Records from a data collection
/-- A cell of each sign. -/
theorem witness_SignLaw : (0 : Int) ≤ 127 ∧ (127 : Int) ≤ 127 ∧ (st 0 [(127, 1)] []).runState = .running ∧
    ((st 0 [(127, 127)] []).mem.read (127 : Int).toNat).toInt > 0 ∧
    ((st 0 [(127, BitVec.ofInt 32 (-128))] []).mem.read (127 : Int).toNat).toInt < 0 ∧
    ((st 0 [] []).mem.read (127 : Int).toNat).toInt = 0 := by decide

/-- Both clauses where they meet: an image of two words and a byte, after two steps and after three. -/
theorem witness_EveryRunEnds : 2 ≤ ([9, 0, 0, 0, 0x50, 0, 0, 0, 7] : List Byte).length / 4 ∧
    ([9, 0, 0, 0, 0x50, 0, 0, 0, 7] : List Byte).length / 4 < 3 := by decide

/-- The whole memory after a halt; a core that has not halted, asked for a range that is not valid. -/
theorem witness_SnapshotListsTheRange : validRange ['0', ':', '1', '0', '2', '3'] = some (0, 1023) ∧
    (st 1 [] [] |>.halt .haltedTruncated).runState = .haltedTruncated ∧
    ((st 1 [] []).runState ≠ .haltedNormally ∧ (st 1 [] []).runState ≠ .haltedTruncated) ∧
    validRange ['9'] = none := by decide

theorem witness_DumpRangeValidation : validRange ['0', ':', '1', '0', '2', '3'] = some (0, 1023) ∧
    ((st 1 [] []).halt .haltedNormally).halted = true ∧ validRange ['0', ':', '1', '0', '2', '4'] = none ∧
    ((st 1 [] []).abort ⟨.memOutOfRange, -1⟩).runState = .aborted ⟨.memOutOfRange, -1⟩ := by decide

theorem witness_ExitStatusOfEachOutcome : ((st 1 [] []).halt .haltedTruncated).halted = true ∧
    validRange ['1', '1', ':', '1', '1'] ≠ none ∧ validRange ['1', '1', ':', '1', '0'] = none ∧
    ((st 1 [] []).abort ⟨.accUnwritten, 3⟩).runState = .aborted ⟨.accUnwritten, 3⟩ ∧ (st 1 [] []).runState = .running := by decide

/-- A run that succeeds, a run that aborts, a bad range, and a Running core. -/
theorem witness_EveryRunHasAnOutcome : (wholeRun .unwritten []).Safe ∧ validRange ['0', ':', '0'] = some (0, 0) ∧
    (wholeRun .unwritten [0, 0, 0, 0]).outcome ['0', ':', '0'] = some .failure ∧ validRange ['0'] = none ∧
    (st 1 [] []).runState = .running := by decide

theorem witness_StatusPortCodes : (st 1 [] []).runState = .running ∧
    ((st 1 [] []).halt .haltedNormally).runState = .haltedNormally ∧
    ((st 1 [] []).halt .haltedTruncated).runState = .haltedTruncated ∧
    ∀ c : FaultCause, ((st 1 [] []).abort ⟨c, 7⟩).runState = .aborted ⟨c, 7⟩ :=
  ⟨rfl, rfl, rfl, fun _ => rfl⟩

/-- A comment, the constant -7 (30_encoding.md R59: word 0x7C9), a blank line, and READ_MEM. -/
theorem witness_AssembledImageDecodesToItsLog :
    assemble [['#'], ['L', 'O', 'A', 'D', '_', 'C', 'O', 'N', 'S', 'T', ' ', '-', '7'], [],
      ['R', 'E', 'A', 'D', '_', 'M', 'E', 'M']] =
    .ok ⟨[0xC9, 7, 0, 0, 3, 0, 0, 0],
      [⟨.loadConst, 1, -7, [0xC9, 7, 0, 0]⟩, ⟨.readMem, 3, 0, [3, 0, 0, 0]⟩]⟩ := rfl

/-- A store to the last cell, from values at both ends of their range. -/
theorem witness_EveryStepKeepsTheInvariant : (st (-128) [(10, 127)] [0xF8, 0x1F, 0, 0]).Inv ∧
    step (st (-128) [(10, 127)] [0xF8, 0x1F, 0, 0]) =
      .next { st (-128) [(10, 127), (1023, BitVec.ofInt 32 (-128))] [0xF8, 0x1F, 0, 0] with ip := 4 } :=
  ⟨by decide, step_of_after (by decide)⟩

theorem witness_IndicesOutsideMemoryReadZero : Memory.wf [(0, 5), (1023, 1)] = true ∧ 1024 ≤ 1024 := by decide

theorem witness_FirstBadLineIsReported : assemble [[], ['F', 'O', 'O']] = .error ⟨2, ['F', 'O', 'O'], .unknownMnemonic⟩ := rfl

theorem witness_CommentsAndBlankLinesAreSkipped : ∀ c ∈ [' ', '\t'], c = ' ' ∨ c = '\t' := by simp

theorem witness_UnwrittenAccumulatorIsUnobservable :
    (State.resetWith .unwritten [9, 0, 0, 0]).accReset = .unwritten ∧
    (State.resetWith .unwritten [9, 0, 0, 0]).accWritten = false ∧
    (runSteps 1 (State.resetWith .unwritten [9, 0, 0, 0])).accWritten = true := by decide

theorem witness_CanonicalMemoriesAreEqualWhenTheyReadEqual :
    Memory.wf (Memory.write (Memory.write [] 3 1) 2 5) = true ∧ Memory.wf [(2, 5), (3, 1)] = true ∧
    Memory.write (Memory.write [] 3 1) 2 5 = [(2, 5), (3, 1)] := by decide

end Sys2Proof.Tests
end

section
/-! The scope's memory operations (00_scope.md R9): what a canonical memory lists, and so what it reads as elsewhere. -/

namespace Sys2Proof.Proofs

open Sys2Proof.Machine Sys2Proof.Laws

/-- A canonical memory lists cells only, the indices 0 to 1023. -/
theorem index_lt_of_mem_wfFrom {c : Nat × Value} :
    ∀ {lo : Nat} {m : Memory}, m.wfFrom lo = true → c ∈ m → c.1 < 1024
  | _, [], _, hc => absurd hc List.not_mem_nil
  | _, (_, _) :: _, hm, hc => by
    simp only [Memory.wfFrom, Bool.and_eq_true, decide_eq_true_eq] at hm
    obtain ⟨⟨⟨-, hcell⟩, -⟩, hrest⟩ := hm
    rcases List.mem_cons.1 hc with rfl | hc
    · exact hcell
    · exact index_lt_of_mem_wfFrom hrest hc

§ HOW TO COMPLETE THIS TASK
Transcribe, exactly and without additions, the lines of the records above, beginning with the line that contains "validRange ['9'] = none := by decide" and ending with the line that contains "((st 1 [] []).halt .haltedNormally).halted", both included.

§ WRITTEN SOLUTION
    validRange ['9'] = none := by decide

theorem witness_DumpRangeValidation : validRange ['0', ':', '1', '0', '2', '3'] = some (0, 1023) ∧
    ((st 1 [] []).halt .haltedNormally).halted = true ∧ validRange ['0', ':', '1', '0', '2', '4'] = none ∧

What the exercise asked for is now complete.